The next day when Irene came to my room .. . My room. I would catch myself saying that. As if it was where I was going to spend the rest of my life. As if I wouldn't be able to cope with a world outside where I would have to buy things for myself, make decisions.
She was as composed as always. She smiled and asked me how I'd slept. In the real world, people might sometimes ask you how you were, but they didn't really want to know. You were just meant to answer, "Fine." They didn't ask you how you'd slept, how you were eating, how you were feeling, and really want to know the answer. Irene Beddoes wanted to know. She would look at me with her intelligent eyes and wait for me to speak. So I said I'd slept fine, but it wasn't true. That was yet another thing about hospital. I had my own private room, of course, but unless your room was on an island in the middle of the Pacific you were always going to be woken at about two thirty in the morning by some woman screaming. Someone would come and deal with her but I'd be left staring at the dark, thinking about dying and being dead and about that cellar and the voice in my ear.
"Yes, fine," I said.
"Your file arrived," she said.
"What file?"
"From your GP. Your basic NHS file."
"Oh, God," I said. "I'd forgotten about that. I suppose it's full of stuff that's going to be taken down and used in evidence against me."
"Why do you say that?"
"It was just a joke. Now you're going to say that there's no such thing as "just a joke"."
"You didn't tell me you'd been treated for depression."
"Have I?"
She glanced down at her notebook. "You were prescribed an SSRI in November 1995."
"What's that?"
"An antidepressant."
"I don't remember that."
"Try."
I thought for a moment. 1995. University. Wreckage.
"That must have been when I split up with Jules. I told you about that yesterday. I got into a terrible state; I thought my heart was broken. Well, I suppose it was. I wasn't getting out of bed in the morning. I was crying all the time. I couldn't seem to stop. Strange how much water there is inside you. So a friend of mine made me go to the college doctor. He prescribed some pills, but I can't even remember taking them." I caught myself and laughed. "When I say I can't remember, I don't mean more amnesia. It just never seemed important."
"Why didn't you mention it to me before?"
"When I was about eight I was given a penknife for my birthday. Unbelievable, but true. About eight minutes later I was trying to carve a bit of wood in the garden and the knife went into my finger." I held up my left hand. "Look, there's still quite a nice scar. It bled like anything. I may be imagining it, but when I look at the scar I can feel what it was like when the knife slipped and went in. I didn't mention that either."

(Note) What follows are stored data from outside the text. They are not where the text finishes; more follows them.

-- ==== Sys2Proof/Laws/ReachPorts.lean ====
section
/-! SUPPORT. Which components of the state the operations of one group reach: contexts, the ports, the networks, time and the registers. One lemma for each operation: every update it makes
lies in its mask, so every component outside the mask is as before. -/

set_option linter.unusedTactic false
set_option linter.unreachableTactic false
set_option linter.unusedVariables false
set_option linter.style.multiGoal false

namespace Sys2Proof.Machine

open Sys2Proof

theorem status_reach {msk : Nat} (hw : Within 0x10 msk) (code : Nat) :
    M.All (Upd.In msk) (status code) := by
  unfold status
  repeat' first
    | (with_reducible first | exact .pure _ | exact .getS | refine .bind ?_ fun _ => ?_ | refine .ite ?_ ?_)
    | ((with_reducible refine answer_reach ?_ _ _); exact .trans rfl hw)
    | with_reducible intro _
    | split

theorem createContext_reach {msk : Nat} (hw : Within 0x110 msk) (id : Nat) (physical : Bool) (root ceiling : Nat) (safety : Bool) (quota eventQueue : Nat) :
    M.All (Upd.In msk) (createContext id physical root ceiling safety quota eventQueue) := by
  unfold createContext
  repeat' first
    | (with_reducible first | exact .pure _ | exact .getS | refine .bind ?_ fun _ => ?_ | refine .ite ?_ ?_)
    | ((with_reducible refine answer_reach ?_ _ _); exact .trans rfl hw)
    | ((with_reducible refine modTally_reach ?_ _); exact .trans rfl hw)
    | ((with_reducible refine status_reach ?_ _); exact .trans rfl hw)
    | with_reducible intro _
    | split

theorem registerBuffer_reach {msk : Nat} (hw : Within 0x110 msk) (h base len : Nat) :
    M.All (Upd.In msk) (registerBuffer h base len) := by
  unfold registerBuffer
  repeat' first
    | (with_reducible first | exact .pure _ | exact .getS | refine .bind ?_ fun _ => ?_ | refine .ite ?_ ?_)
    | ((with_reducible refine modTally_reach ?_ _); exact .trans rfl hw)
    | ((with_reducible refine status_reach ?_ _); exact .trans rfl hw)
    | with_reducible intro _
    | split

theorem deregisterBuffer_reach {msk : Nat} (hw : Within 0x110 msk) (h base : Nat) :
    M.All (Upd.In msk) (deregisterBuffer h base) := by
  unfold deregisterBuffer
  repeat' first
    | (with_reducible first | exact .pure _ | exact .getS | refine .bind ?_ fun _ => ?_ | refine .ite ?_ ?_)
    | ((with_reducible refine modTally_reach ?_ _); exact .trans rfl hw)
    | ((with_reducible refine status_reach ?_ _); exact .trans rfl hw)
    | with_reducible intro _
    | split

theorem deregistrationComplete_reach {msk : Nat} (hw : Within 0x100 msk) (h base : Nat) :
    M.All (Upd.In msk) (deregistrationComplete h base) := by
  unfold deregistrationComplete
  repeat' first
    | (with_reducible first | exact .pure _ | exact .getS | refine .bind ?_ fun _ => ?_ | refine .ite ?_ ?_)
    | ((with_reducible refine modTally_reach ?_ _); exact .trans rfl hw)
    | with_reducible intro _
    | split

theorem modEth_reach {msk : Nat} (hw : Within 0x800000 msk) (n : Nat) (f : EthPort → EthPort) :
    M.All (Upd.In msk) (modEth n f) := by
  unfold modEth
  repeat' first
    | (with_reducible first | exact .pure _ | exact .getS | refine .bind ?_ fun _ => ?_ | refine .ite ?_ ?_)
    | ((with_reducible refine .update ?_); exact .of hw rfl)
    | with_reducible intro _
    | split

theorem linkEvent_reach {msk : Nat} (hw : Within 0x181 msk) (n code : Nat) :
    M.All (Upd.In msk) (linkEvent n code) := by
  unfold linkEvent
  repeat' first
    | (with_reducible first | exact .pure _ | exact .getS | refine .bind ?_ fun _ => ?_ | refine .ite ?_ ?_)
    | ((with_reducible refine raise_reach ?_ _ _ _ _); exact .trans rfl hw)
    | with_reducible intro _
    | split

theorem ethLinkUp_reach {msk : Nat} (hw : Within 0x189 msk) (n : Nat) :
    M.All (Upd.In msk) (ethLinkUp n) := by
  unfold ethLinkUp
  repeat' first
    | (with_reducible first | exact .pure _ | exact .getS | refine .bind ?_ fun _ => ?_ | refine .ite ?_ ?_)
    | ((with_reducible refine linkEvent_reach ?_ _ _); exact .trans rfl hw)
    | ((with_reducible refine wrReg_reach ?_ _ _); exact .trans rfl hw)
    | with_reducible intro _
    | split

theorem ethLinkDown_reach {msk : Nat} (hw : Within 0x189 msk) (n : Nat) :
    M.All (Upd.In msk) (ethLinkDown n) := by
  unfold ethLinkDown
  repeat' first
    | (with_reducible first | exact .pure _ | exact .getS | refine .bind ?_ fun _ => ?_ | refine .ite ?_ ?_)
    | ((with_reducible refine linkEvent_reach ?_ _ _); exact .trans rfl hw)
    | ((with_reducible refine wrReg_reach ?_ _ _); exact .trans rfl hw)
    | with_reducible intro _
    | split

theorem lldpReceive_reach {msk : Nat} (hw : Within 0x800181 msk) (n : Nat) (b : List Byte) :
    M.All (Upd.In msk) (lldpReceive n b) := by
  unfold lldpReceive
  repeat' first
    | (with_reducible first | exact .pure _ | exact .getS | refine .bind ?_ fun _ => ?_ | refine .ite ?_ ?_)
    | ((with_reducible refine raise_reach ?_ _ _ _ _); exact .trans rfl hw)
    | ((with_reducible refine modEth_reach ?_ _ _); exact .trans rfl hw)
    | with_reducible intro _
    | split

theorem restoreEntry_reach {msk : Nat} (hw : Within 0xABA9 msk) (q : Nat) (x : Nat × Nat × List Byte) :
    M.All (Upd.In msk) (restoreEntry q x) := by
  unfold restoreEntry
  repeat' first
    | (with_reducible first | exact .pure _ | exact .getS | refine .bind ?_ fun _ => ?_ | refine .ite ?_ ?_)
    | ((with_reducible refine modQueue_reach ?_ _ _); exact .trans rfl hw)
    | ((with_reducible refine physWrite_reach ?_ _ _ _); exact .trans rfl hw)
    | ((with_reducible refine ctxWrite_reach ?_ _ _ _ _); exact .trans rfl hw)
    | ((with_reducible refine writeLedger_reach ?_ _ _ _ _ _ _ _ _ _); exact .trans rfl hw)
    | with_reducible intro _
    | split

theorem readResponse_reach {msk : Nat} (hw : Within 0x10FBA9 msk) (i psn : Nat) (data : List Byte) :
    M.All (Upd.In msk) (readResponse i psn data) := by
  unfold readResponse
  repeat' first
    | (with_reducible first | exact .pure _ | exact .getS | refine .bind ?_ fun _ => ?_ | refine .ite ?_ ?_ | refine .forIn _ _ _ fun _ _ => ?_)
    | ((with_reducible refine modQp_reach ?_ _ _); exact .trans rfl hw)
    | ((with_reducible refine modQueue_reach ?_ _ _); exact .trans rfl hw)
    | ((with_reducible refine settleAll_reach ?_ _); exact .trans rfl hw)
    | ((with_reducible refine restoreEntry_reach ?_ _ _); exact .trans rfl hw)
    | ((with_reducible refine resubmit_reach ?_ _ _); exact .trans rfl hw)
    | with_reducible intro _
    | split

theorem acknowledge_reach {msk : Nat} (hw : Within 0x2000 msk) (i psn syndrome : Nat) :
    M.All (Upd.In msk) (acknowledge i psn syndrome) := by
  unfold acknowledge
  repeat' first
    | (with_reducible first | exact .pure _ | exact .getS | refine .bind ?_ fun _ => ?_ | refine .ite ?_ ?_)
    | ((with_reducible refine sendPacket_reach ?_ _ _ _ _ _); exact .trans rfl hw)
    | with_reducible intro _
    | split

theorem ensureQp_reach {msk : Nat} (hw : Within 0x8BA9 msk) (i : Nat) :
    M.All (Upd.In msk) (ensureQp i) := by
  unfold ensureQp
  repeat' first
    | (with_reducible first | exact .pure _ | exact .getS | refine .bind ?_ fun _ => ?_ | refine .ite ?_ ?_ | refine .forIn _ _ _ fun _ _ => ?_)
    | ((with_reducible refine readMember_reach ?_ _ _); exact .trans rfl hw)
    | ((with_reducible refine openQp_reach ?_ _ _); exact .trans rfl hw)
    | with_reducible intro _
    | split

"Abbie, we've been talking about your mood. We've been talking about how you react to stress. But you didn't mention it."
"Are you saying that I forgot it, the way I can't remember being grabbed by this man? But I did mention it. I told you about it when we talked yesterday."
"Yes, but you didn't mention that you received medical treatment."
"Only because I didn't think of it as relevant. I had an affair with someone at university then got depressed when it went wrong. Oh, OK, maybe it's relevant. Everything's relevant, I suppose. Maybe I didn't mention it because it was so sad and I felt so abandoned."
"Abandoned?"
"Yes. Well, of course. I was in love and he wasn't."